January 3, 2012

Tim Mahon and the Training & Simulation Forum (Part Two)

It’s the New Year and now is when we start re-engaging with our journalist friends. In Part One of our interview with Tim, he shared with us that while print won’t die, online is a great place for meaningful conversation. In today's post, Tim discusses the value of events like I/ITSEC to generating stories and gives us a little insight into the integrity of his writing.
DTP: Where do you get your story ideas from?
TM: A good question, to which there are many answers. The simplest response, however, is the most critical – it’s people. Press releases, news wire stories, unsolicited PR pitches and the material gathered during press visits are extremely important sources of inspiration, but it’s people that really motivate the creation of an enduring story.
As an example, having spent four event-filled days at I/ITSEC in Orlando, there were 29 news stories that are gradually finding their way on to the Forum. But it would not be an exaggeration to say there are close to 100 story ideas that stem from meeting and talking with individuals at the show. Yes, we want to cover news as it emerges and ensure we are timely in bringing important events and successes to public knowledge. More crucial to the overall aim of the Forum, however, are the ideas prompted by casual conversation.
For instance, Presagis offered their media roundtable in its fourth iteration during the show. With members of the media in an intimate and engaging environment facing members of the supply side of the industry – not just Presagis, but Lockheed Martin, Northrop Grumman, Boeing, Cubic and Raytheon – the 90 minute conversation has given rise to a dozen threads I am now pursuing to bring to the Forum early in 2012.
DTP: Who would be your dream interview? Or, what topic would you most like to cover?
Photo Credit: Jacques-Louis David
TM: Napoleon, I think. I have been fascinated by the man since I was a teenager and I am struck by the fact that there have been more words written about him than any other figure except Christ. I am busy translating his correspondence in my copious free time these days and I cannot decide whether he was a genius or a megalomaniac, a competent executive or a compulsive micromanager. I would love to ask him about his approach to training and education, however. His epoch, following on the heels of the Age of Enlightenment, was characterized by the emergence of a literate middle- and lower-class.  His contemporaries began to pay attention to the exploitation of individual talent and the deployment of human capital and I firmly believe he would have a great deal to say on the subject of training, both from a military and a macro-social perspective. After all, if you scratch a Frenchman, you find a philosopher; they are a nation that loves to debate abstract ideas and make them live.

As to a favourite topic, one that I am permanently attracted to is whether trainers see talent as a recruitment or a training issue. In other words, are great military leaders born (and therefore the challenge is to identify them at an early stage in the recruitment process) or can they be created? Can you instill genius in an otherwise anodyne character?
The answer, inevitably, is a mixture of both. But it is intensely interesting to listen to the varying philosophies.
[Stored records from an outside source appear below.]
/-- Spilled records are rewritten where they lie. -/
def rewriteSpill (s : State) (die ctx : Nat) : State :=
  ((dieOf s die).launches.filter fun l => l.2.ctx = ctx).foldl (fun s l =>
    (l.2.conts.filter (·.spilled)).foldl (fun s c =>
      if spillOk s l.2.cspill c.off (64 * contUnits c) true then writeCont s (.stream die ctx) l.2.cspill c else s) s) s

def restoreCore (move : List (Nat × Nat)) (s : State) (x : Nat × Nat × Core) : State :=
  let core := moved move x.2.1
  let here := coreOf s core
  putCore s core { x.2.2 with
    dead := here.dead, corrected := here.corrected, conflict := here.conflict, leaveWait := here.leaveWait, rot := here.rot }

def restoreTask (move : List (Nat × Nat)) (s : State) (x : Nat × Nat × Task) : State :=
  let key := 4 * moved move (x.2.1 % 4096 / 4) + x.2.1 % 4
  let t := { x.2.2 with status := if x.2.2.status = .cut then .run else x.2.2.status }
  if 4096 ≤ x.2.1 then { s with saved := tput s.saved key t }
  else
    let s1 := { s with tasks := tput s.tasks key t }
    match latchedSlot t.wait with
    | some n => inflt s1 n true
    | none => s1
/-- What can be done only where the task stands again: its loop buffer is refilled (R76). -/
def refillTask (s : State) (p : Party) : State :=
  if (taskOf s p).loops.isEmpty then s else mapTask s p (refillLoops s p)

/-- A core that may take a restored one: of the die, free, and without a fault. -/
def coreTakes (s : State) (die core : Nat) : Bool :=
  core / 128 = die && (coreOf s core).bound.isNone && !(coreOf s core).dead && (slotParties core).all fun p => (taskOf s p).status = .idle

/-- The mapping covers the context's cores on the die, one to one. -/
def moveOk (s : State) (die ctx : Nat) (move : List (Nat × Nat)) : Bool :=
  let olds := (s.coreShelf.filter fun x => x.1 = ctx && x.2.1 / 128 = die).map (·.2.1)
  olds.all (fun c => move.any fun m => m.1 = c) && move.all (fun m => olds.contains m.1 && coreTakes s die m.2)
    && (move.map (·.1)).eraseDups.length = move.length && (move.map (·.2)).eraseDups.length = move.length

/-- CONTEXT_RESTORE: every item saved returns to its place on the cores now bound, and hall addresses that the device holds are rewritten. -/
def execContextRestore (die ctx : Nat) (move : List (Nat × Nat)) (s : State) : Host.Outcome State Fault Refusal :=
  let mineT (x : Nat × Nat × Task) : Bool := x.1 = ctx && x.2.1 % 4096 / 512 = die
  let mineC (x : Nat × Nat × Core) : Bool := x.1 = ctx && x.2.1 / 128 = die
  .next (if !(ctxOf s ctx).off.contains die || !moveOk s die ctx move then s
  else
    let s1 := (s.coreShelf.filter mineC).foldl (restoreCore move) s
    let s2 := (s.shelf.filter mineT).foldl (restoreTask move) s1
    let s3 := { s2 with
      shelf := s.shelf.filter fun x => !mineT x, coreShelf := s.coreShelf.filter fun x => !mineC x
      sealRuns := s2.sealRuns.map fun r =>
        if r.1 = .hall && decide (2 ^ 40 ≤ r.2.1) && move.any (fun m => m.1 = (r.2.1 - 2 ^ 40) / 2 ^ 20) then
          (r.1, movedHall move (r.2.1 - 2 ^ 40), r.2.2) else r
      groups := s2.groups.map fun g => (g.1, if g.2.ctx = ctx && g.2.die = die then { g.2 with party := movedParty move g.2.party } else g.2) }
    let s4 := mapDie s3 die fun d => { d with frames := d.frames.map fun f => if f.ctx = ctx then { f with party := movedParty move f.party } else f }
    let s5 := moveWords s4 ctx move
    let s6 := rewriteSpill (mapCtxLaunches s5 die ctx (moveLaunch move)) die ctx
    let s7 := (move.flatMap fun m => slotParties m.2).foldl refillTask s6
    let s8 := (((dieOf s7 die).launches.filter fun l => l.2.ctx = ctx).map (·.1)).foldl (fun s l => resumeHeld s die l) s7
    readReplies (mapCtx s8 ctx fun c => { c with off := c.off.filter (· != die) }) ctx)

/-! ## A core that faults (R275) -/

/-- CORE_FAULT: its running tasks are reported failed by point and the core leaves its stage. -/
def execCoreFault (core : Nat) (s : State) : Host.Outcome State Fault Refusal :=
  let k := coreOf s core
  .next (if 512 ≤ core || k.dead then s
  else
    let s1 := ((slotParties core).filter fun p => (taskOf s p).status != .idle).foldl (fun s p => dropParty (failTaskPoint s p) p) s
    let s2 := engines.foldl (fun s e => dropStream s core e) s1
    let s3 := mapCore s2 core fun c => { c with dead := true, stage := none, moving := none }
    match k.bound with
    | some (d, l) => if k.stage.isSome then usherItem s3 (launchOf s3 d l).ctx 8 (core * 4) 0 else s3
    | none => s3)

end Sys2Proof.Machine
end

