/-- R337-R339: `seal` holds its slot until SEAL_IN_FORCE enters the physical runs of its extent, which then refuses every store to them
with SX; a stale token answers 1, an unaligned extent or one that meets another seal 2, a full table 3. A seal whose pages take part in a swap
waits for its end (log 40). `unseal` takes out the runs
within its extent. -/
def Says.Seals : Prop :=
  let answer := fun (f : FmtA) (s : State) (v : Word) (fl : BitVec 8) => mkFlight 1 true (destOf f.d) (.word v) fl false (signalsOf s f.tk)
  (∀ (f : FmtA) (s : State), (taskOf s s.cur).wait = .none → issues (.seal f) (planSealWord f s s.cur) s = true →
      let u := acting (planSealWord f s s.cur) s
      let k := rdTok u u.cur f.a
      let ok := kCurrent s k = true ∧ kR k = true ∧ kW k = true
      swapIn u k = false →
      let good := kBase k % 128 = 0 ∧ kLen k % 128 = 0 ∧ kLen k ≠ 0 ∧ runsOverlap (runsOf u k) s.sealRuns = false
      (ok → good → s.sealRuns.length + (runsOf u k).length ≤ 1024 →
        ∃ t, exec (.seal f) s = .next t ∧ (taskOf t s.cur).wait = .seal f (runsOf u k) ∧ (taskOf t s.cur).pc = (taskOf s s.cur).pc
          ∧ t.sealRuns = s.sealRuns
          ∧ ∃ t2, exec (.sealInForce s.cur) t = .next t2 ∧ t2.sealRuns = s.sealRuns ++ runsOf u k
            ∧ (taskOf t2 s.cur).wait = .none ∧ (taskOf t2 s.cur).pc = (taskOf s s.cur).pc + 1
            ∧ ∃ h ∈ (taskOf t2 s.cur).flights, h.dest = destOf f.d ∧ h.val = .word 0)
        ∧ (ok → ¬good → Puts f.tk [answer f s 2 0] s (exec (.seal f) s))
        ∧ (ok → good → 1024 < s.sealRuns.length + (runsOf u k).length → Puts f.tk [answer f s 3 0] s (exec (.seal f) s))
        ∧ (kCurrent s k = false → ∃ t, exec (.seal f) s = .next t ∧ t.sealRuns = s.sealRuns
            ∧ ∃ h ∈ (taskOf t s.cur).flights, h.dest = destOf f.d ∧ h.val = .word 1 ∧ h.flags = fST))
    ∧ (∀ (s : State) (p : Party) (f : FmtA) (runs : List (Space × Nat × Nat)), (taskOf s p).wait = .seal f runs →
      plainEnd (taskOf s p) →
      let k := rdTok s p f.a
      let runs := sealNow s k runs
      (kCurrent s k = true → swapIn s k = true → exec (.sealInForce p) s = .next s) ∧ ((kCurrent s k = true → swapIn s k = false) →
      let code : Word := if runsOverlap runs s.sealRuns then 2 else if 1024 < s.sealRuns.length + runs.length then 3 else 0
      ∃ t, exec (.sealInForce p) s = .next t ∧ t.sealRuns = s.sealRuns ++ (if code = 0 then runs else [])
        ∧ (taskOf t p).wait = .none ∧ (taskOf t p).pc = (taskOf s p).pc + 1
        ∧ (∃ h ∈ (taskOf t p).flights, h.dest = destOf f.d ∧ h.val = .word code) ∧ ∀ pl, rdByte t pl = rdByte s pl))
    ∧ (∀ (s : State) (k : KReg) (off : Int) (size i : Nat), 0 ≤ off → i < size →
      sealedPlace s (kPlace s k (off.toNat + i)) = true → (access s k off size true).flag ≠ 0)
    ∧ (∀ (f : FmtA) (s : State), issues (.unseal f) (planUnseal f s s.cur) s = true →
      let u := acting (planUnseal f s s.cur) s
      let k := rdTok u u.cur f.a
      let gone := goneRuns s k
      (kCurrent s k = false → Puts f.tk [answer f s 1 0] s (exec (.unseal f) s))
        ∧ (kCurrent s k = true → ¬(kR k = true ∧ kW k = true ∧ gone ≠ []) → Puts f.tk [answer f s 2 0] s (exec (.unseal f) s))
        ∧ (kCurrent s k = true → kR k = true → kW k = true → gone ≠ [] → ∃ t, exec (.unseal f) s = .next t
            ∧ t.sealRuns = s.sealRuns.filter (fun r => !gone.contains r)
            ∧ (∃ h ∈ (taskOf t s.cur).flights, h.dest = destOf f.d ∧ h.val = .word 0)
            ∧ (taskOf t s.cur).x = (taskOf s s.cur).x ∧ ∀ pl, rdByte t pl = rdByte s pl))
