section
variable (s : State) (c : Nat) (k : Core)
@[simp] theorem putCore_powered : (putCore s c k).powered = s.powered := rfl
@[simp] theorem putCore_bringup : (putCore s c k).bringup = s.bringup := rfl
@[simp] theorem putCore_fuses : (putCore s c k).fuses = s.fuses := rfl
@[simp] theorem putCore_clock : (putCore s c k).clock = s.clock := rfl
@[simp] theorem putCore_turnAt : (putCore s c k).turnAt = s.turnAt := rfl
@[simp] theorem putCore_sched : (putCore s c k).sched = s.sched := rfl
@[simp] theorem putCore_turnNo : (putCore s c k).turnNo = s.turnNo := rfl
@[simp] theorem putCore_freeNo : (putCore s c k).freeNo = s.freeNo := rfl
@[simp] theorem putCore_moved : (putCore s c k).moved = s.moved := rfl
@[simp] theorem putCore_runNo : (putCore s c k).runNo = s.runNo := rfl
@[simp] theorem putCore_cur : (putCore s c k).cur = s.cur := rfl
@[simp] theorem putCore_near : (putCore s c k).near = s.near := rfl
@[simp] theorem putCore_far : (putCore s c k).far = s.far := rfl
@[simp] theorem putCore_host : (putCore s c k).host = s.host := rfl
@[simp] theorem putCore_nearTags : (putCore s c k).nearTags = s.nearTags := rfl
@[simp] theorem putCore_farTags : (putCore s c k).farTags = s.farTags := rfl
@[simp] theorem putCore_nearPoison : (putCore s c k).nearPoison = s.nearPoison := rfl
@[simp] theorem putCore_farPoison : (putCore s c k).farPoison = s.farPoison := rfl
@[simp] theorem putCore_hostPoison : (putCore s c k).hostPoison = s.hostPoison := rfl
@[simp] theorem putCore_nearErr : (putCore s c k).nearErr = s.nearErr := rfl
@[simp] theorem putCore_farErr : (putCore s c k).farErr = s.farErr := rfl
@[simp] theorem putCore_pcStat : (putCore s c k).pcStat = s.pcStat := rfl
@[simp] theorem putCore_erasure : (putCore s c k).erasure = s.erasure := rfl
@[simp] theorem putCore_gang : (putCore s c k).gang = s.gang := rfl
@[simp] theorem putCore_lostFrames : (putCore s c k).lostFrames = s.lostFrames := rfl
@[simp] theorem putCore_slots : (putCore s c k).slots = s.slots := rfl
@[simp] theorem putCore_words : (putCore s c k).words = s.words := rfl
@[simp] theorem putCore_sweepSet : (putCore s c k).sweepSet = s.sweepSet := rfl
@[simp] theorem putCore_revokeQ : (putCore s c k).revokeQ = s.revokeQ := rfl
@[simp] theorem putCore_sealRuns : (putCore s c k).sealRuns = s.sealRuns := rfl
@[simp] theorem putCore_owners : (putCore s c k).owners = s.owners := rfl
@[simp] theorem putCore_pinCold : (putCore s c k).pinCold = s.pinCold := rfl
@[simp] theorem putCore_slices : (putCore s c k).slices = s.slices := rfl
@[simp] theorem putCore_sliceFixed : (putCore s c k).sliceFixed = s.sliceFixed := rfl
@[simp] theorem putCore_detector : (putCore s c k).detector = s.detector := rfl
@[simp] theorem putCore_images : (putCore s c k).images = s.images := rfl
@[simp] theorem putCore_cap : (putCore s c k).cap = s.cap := rfl
@[simp] theorem putCore_reserve : (putCore s c k).reserve = s.reserve := rfl
@[simp] theorem putCore_budgets : (putCore s c k).budgets = s.budgets := rfl
@[simp] theorem putCore_hot : (putCore s c k).hot = s.hot := rfl
@[simp] theorem putCore_hotStacks : (putCore s c k).hotStacks = s.hotStacks := rfl
@[simp] theorem putCore_leaveQ : (putCore s c k).leaveQ = s.leaveQ := rfl
@[simp] theorem putCore_leaveHeld : (putCore s c k).leaveHeld = s.leaveHeld := rfl
@[simp] theorem putCore_ctxs : (putCore s c k).ctxs = s.ctxs := rfl
@[simp] theorem putCore_groups : (putCore s c k).groups = s.groups := rfl
@[simp] theorem putCore_tasks : (putCore s c k).tasks = s.tasks := rfl
@[simp] theorem putCore_saved : (putCore s c k).saved = s.saved := rfl
@[simp] theorem putCore_shelf : (putCore s c k).shelf = s.shelf := rfl
@[simp] theorem putCore_coreShelf : (putCore s c k).coreShelf = s.coreShelf := rfl
@[simp] theorem putCore_dies : (putCore s c k).dies = s.dies := rfl
@[simp] theorem putCore_identity : (putCore s c k).identity = s.identity := rfl
@[simp] theorem putCore_routes : (putCore s c k).routes = s.routes := rfl
@[simp] theorem putCore_exports : (putCore s c k).exports = s.exports := rfl
@[simp] theorem putCore_links : (putCore s c k).links = s.links := rfl
@[simp] theorem putCore_eseqOut : (putCore s c k).eseqOut = s.eseqOut := rfl
@[simp] theorem putCore_eseqIn : (putCore s c k).eseqIn = s.eseqIn := rfl
@[simp] theorem putCore_inbox : (putCore s c k).inbox = s.inbox := rfl
@[simp] theorem putCore_outbox : (putCore s c k).outbox = s.outbox := rfl
@[simp] theorem putCore_wire : (putCore s c k).wire = s.wire := rfl
@[simp] theorem putCore_early : (putCore s c k).early = s.early := rfl
@[simp] theorem putCore_hostReads : (putCore s c k).hostReads = s.hostReads := rfl
@[simp] theorem putCore_discarded : (putCore s c k).discarded = s.discarded := rfl
@[simp] theorem putCore_peers : (putCore s c k).peers = s.peers := rfl
@[simp] theorem putCore_reqNo : (putCore s c k).reqNo = s.reqNo := rfl
@[simp] theorem putCore_rings : (putCore s c k).rings = s.rings := rfl
@[simp] theorem putCore_colls : (putCore s c k).colls = s.colls := rfl
@[simp] theorem putCore_hellos : (putCore s c k).hellos = s.hellos := rfl
@[simp] theorem putCore_trust : (putCore s c k).trust = s.trust := rfl
@[simp] theorem putCore_msix : (putCore s c k).msix = s.msix := rfl
@[simp] theorem putCore_mgmtLog : (putCore s c k).mgmtLog = s.mgmtLog := rfl
@[simp] theorem putCore_mgmtReads : (putCore s c k).mgmtReads = s.mgmtReads := rfl
@[simp] theorem putCore_hostRate : (putCore s c k).hostRate = s.hostRate := rfl
@[simp] theorem putCore_hostLanes : (putCore s c k).hostLanes = s.hostLanes := rfl
end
I am hoping shortly to interview a leading Michelin starred chef in London who has a reputation for finding and training the stars of tomorrow. There is a paradigm hiding away in his methodology which might be of interest to us all – particularly as government contracts increasingly seek to leverage benefits and lessons learned from the private sector’s methods of being smart about innovation and development.
DTP: What keeps you writing about the defence market?
TM: The “boys and their toys” angle is an inevitable one, I suppose. The equipment and major platforms that dominate the market about which I write are just cool – there’s no other word for it. But that is a transient and somewhat ephemeral reason for continuing to focus on this market.
The real reason is I believe it to be a critically important area of human activity. The right to self defence in one form or another is enshrined in every major democratic declaration in history, from Magna Carta to the NATO treaty. Preservation of tranquility and a safe environment for its citizens is (or should be) the primary raison d’être of every government.
And there is a reason this is called the DEFENCE market, not the OFFENCE market. I am truly tired of the knee-jerk, ill-informed point of view that brands every defence company or individual as a merchant of death. What I call the “British Robots Bombed My Baby In Baluchistan” type headline is sloppy journalism, spectacularly ill-informed and doesn’t serve any purpose other than a destructive one. By bringing three decades of experience, exposure and opinion vis-à-vis the defence market, I hope to be able to contribute to squaring the circle and inspiring better informed discussion.
Nick Friberg, President at BAE Systems C-ITS in Stockholm promulgated the idea of a “trusted community” in the T&S field a couple of years ago – a point at which the Forum was a nascent idea. Our work in the Forum is intended to support that concept, empower individuals to build or reinforce professional, enduring relationships and to create an environment in which everybody from the Chief of the Defence Staff to Joe Public understands the essential nature of defence in general and the military T&S ethos in particular. In the final analysis, it is about the preservation of life on an individual and collective basis, not the taking of it. And how can that be anything but one of our most important activities as a society?